Wednesday, January 30, 2008

What do you wanna bet that

, were Sxip to sell an OpenID-based solution, they'd mention the protocol in the associated press?

That's OK, SAML shuns the limelight.


Australia warns its travelers about the risks of Canada. My favourites

Heavy snowfalls and ice in the winter can make driving dangerous. The wind-chill factor can also create dangerously cold outdoor conditions.
We advise you to exercise caution and monitor developments that might affect your safety in Canada because of the risk of terrorist attack.
Bush and forest fires can occur any time in Canada.

I'm actually quite amazed that I'm still alive.

Based on my experience, Australian drivers are exposed to greater risk from ice when they reach into the back of their Ute to get a coldie from the Esky.

Oh my, a bush fire has started in my snow-covered back yard. Must go.

Tuesday, January 29, 2008

Imagine me waving my hands

as I write this.

And drinking red wine. And wearing blue.

'Most Pretentious Workshop Title for Q1 - 2008'

has just been announced.

I do concede it's possible I'm just PO'd because I'm not involved.

It seems that the organizers felt my demand for a separate dressing room from the other 'talent' was 'unacceptable'.

Ping clearly works out

From this,I'm guessing this.

Trying to remember, how did that movie end up ......

From Higgins to Societal Rules

  • Higgins recently announced support for SAML.

  • Liberty Alliance ID-WSF builds on SAML assertions and protocols in a number of ways.

  • A unique privacy-enabling piece of ID-WSF is the "Interaction Service", a set of related mechanisms whereby a user's Attribute Provider can, if the user is not currently visiting the Attribute Provider, reach out to pose queries to that user.

  • "Society", said the German sociologist Georg Simmel in 1908, "is merely the name for a number of individuals, connected by interaction."

  • 'Social Physics' was the term invented by August Comte to refer to the possibility of using scientific methods to analyze people and society.
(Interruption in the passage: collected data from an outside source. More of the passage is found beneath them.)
/-! ### setRst -/

@[simp] theorem setRst_cfg (b : Bool) : (setRst b s).cfg = s.cfg := rfl
@[simp] theorem setRst_pending (b : Bool) : (setRst b s).pending = s.pending := rfl
@[simp] theorem setRst_sel (b : Bool) : (setRst b s).sel = s.sel := rfl
@[simp] theorem setRst_rst (b : Bool) : (setRst b s).rst = b := rfl
@[simp] theorem setRst_irq (b : Bool) : (setRst b s).irq = s.irq := rfl
@[simp] theorem setRst_cmdBuf (b : Bool) : (setRst b s).cmdBuf = s.cmdBuf := rfl
@[simp] theorem setRst_respBuf (b : Bool) : (setRst b s).respBuf = s.respBuf := rfl
@[simp] theorem setRst_rxStage (b : Bool) : (setRst b s).rxStage = s.rxStage := rfl
@[simp] theorem setRst_rxValid (b : Bool) : (setRst b s).rxValid = s.rxValid := rfl
@[simp] theorem setRst_pollCount (b : Bool) : (setRst b s).pollCount = s.pollCount := rfl
@[simp] theorem setRst_lastCts (b : Bool) : (setRst b s).lastCts = s.lastCts := rfl
@[simp] theorem setRst_cursor (b : Bool) : (setRst b s).cursor = s.cursor := rfl
@[simp] theorem setRst_status (b : Bool) : (setRst b s).status = s.status := rfl
@[simp] theorem setRst_seq (b : Bool) : (setRst b s).seq = s.seq := rfl
@[simp] theorem setRst_refused (b : Bool) : (setRst b s).refused = s.refused := rfl
@[simp] theorem setRst_fault (b : Bool) : (setRst b s).fault = s.fault := rfl
@[simp] theorem setRst_trace (b : Bool) : (setRst b s).trace = s.trace ++ [.rst b] := rfl
@[simp] theorem setRst_log (b : Bool) : (setRst b s).log = s.log := rfl
@[simp] theorem setRst_agent (b : Bool) : (setRst b s).agent = s.agent.onRst s.cfg b := rfl

/-! ### delayUs -/

@[simp] theorem delayUs_cfg (n : Nat) : (delayUs n s).cfg = s.cfg := rfl
@[simp] theorem delayUs_pending (n : Nat) : (delayUs n s).pending = s.pending := rfl
@[simp] theorem delayUs_sel (n : Nat) : (delayUs n s).sel = s.sel := rfl
@[simp] theorem delayUs_rst (n : Nat) : (delayUs n s).rst = s.rst := rfl
@[simp] theorem delayUs_irq (n : Nat) : (delayUs n s).irq = s.irq := rfl
@[simp] theorem delayUs_cmdBuf (n : Nat) : (delayUs n s).cmdBuf = s.cmdBuf := rfl
@[simp] theorem delayUs_respBuf (n : Nat) : (delayUs n s).respBuf = s.respBuf := rfl
@[simp] theorem delayUs_rxStage (n : Nat) : (delayUs n s).rxStage = s.rxStage := rfl
@[simp] theorem delayUs_rxValid (n : Nat) : (delayUs n s).rxValid = s.rxValid := rfl
@[simp] theorem delayUs_pollCount (n : Nat) : (delayUs n s).pollCount = s.pollCount := rfl
@[simp] theorem delayUs_lastCts (n : Nat) : (delayUs n s).lastCts = s.lastCts := rfl
@[simp] theorem delayUs_cursor (n : Nat) : (delayUs n s).cursor = s.cursor := rfl
@[simp] theorem delayUs_status (n : Nat) : (delayUs n s).status = s.status := rfl
@[simp] theorem delayUs_seq (n : Nat) : (delayUs n s).seq = s.seq := rfl
@[simp] theorem delayUs_refused (n : Nat) : (delayUs n s).refused = s.refused := rfl
@[simp] theorem delayUs_fault (n : Nat) : (delayUs n s).fault = s.fault := rfl
@[simp] theorem delayUs_trace (n : Nat) : (delayUs n s).trace = s.trace ++ [.delayUs n] := rfl
@[simp] theorem delayUs_log (n : Nat) : (delayUs n s).log = s.log := rfl
@[simp] theorem delayUs_agent (n : Nat) : (delayUs n s).agent = s.agent.onDelayUs s.cfg := rfl

/-! ### delayMs -/

@[simp] theorem delayMs_cfg (n : Nat) : (delayMs n s).cfg = s.cfg := rfl
@[simp] theorem delayMs_pending (n : Nat) : (delayMs n s).pending = s.pending := rfl
@[simp] theorem delayMs_sel (n : Nat) : (delayMs n s).sel = s.sel := rfl
@[simp] theorem delayMs_rst (n : Nat) : (delayMs n s).rst = s.rst := rfl
@[simp] theorem delayMs_irq (n : Nat) : (delayMs n s).irq = s.irq := rfl
@[simp] theorem delayMs_cmdBuf (n : Nat) : (delayMs n s).cmdBuf = s.cmdBuf := rfl
@[simp] theorem delayMs_respBuf (n : Nat) : (delayMs n s).respBuf = s.respBuf := rfl
@[simp] theorem delayMs_rxStage (n : Nat) : (delayMs n s).rxStage = s.rxStage := rfl
@[simp] theorem delayMs_rxValid (n : Nat) : (delayMs n s).rxValid = s.rxValid := rfl
@[simp] theorem delayMs_pollCount (n : Nat) : (delayMs n s).pollCount = s.pollCount := rfl
@[simp] theorem delayMs_lastCts (n : Nat) : (delayMs n s).lastCts = s.lastCts := rfl
@[simp] theorem delayMs_cursor (n : Nat) : (delayMs n s).cursor = s.cursor := rfl
@[simp] theorem delayMs_status (n : Nat) : (delayMs n s).status = s.status := rfl
@[simp] theorem delayMs_seq (n : Nat) : (delayMs n s).seq = s.seq := rfl
@[simp] theorem delayMs_refused (n : Nat) : (delayMs n s).refused = s.refused := rfl
@[simp] theorem delayMs_fault (n : Nat) : (delayMs n s).fault = s.fault := rfl
@[simp] theorem delayMs_trace (n : Nat) : (delayMs n s).trace = s.trace ++ [.delayMs n] := rfl
@[simp] theorem delayMs_log (n : Nat) : (delayMs n s).log = s.log := rfl
@[simp] theorem delayMs_agent (n : Nat) : (delayMs n s).agent = s.agent.onDelayMs s.cfg n := rfl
  • Paul Trevithick now appears to spend less time on Social Physics than Higgins.

Ideally there would exist somewhere a university research study of the eponymous Tasmanian long-tailed mouse that used Shibboleth SSO to enable cross-school collaboration. Alas .....

Friday, January 25, 2008

This is news?

Government Computer News.
However, ADFS sends and receives these assertions not via the SAML protocol but another Extensible Markup Language-based set of secure transaction standards, called WS-* or WSFederation.

Pull your sox up

Phil and Marco have a great article on how Liberty Alliance's IGF can support SOX compliance.

Many information technology systems are comprised of numerous data “silos” containing personal information of customers, employees and partners. Information is often duplicated between these silos to varying degrees of accuracy and quality. Since management procedures are often specific to each silo, inconsistencies in the care and control and use of this information are inevitable. With the possibility of inconsistent identity information, demonstrating operational stability and control as required by SOX becomes challenging.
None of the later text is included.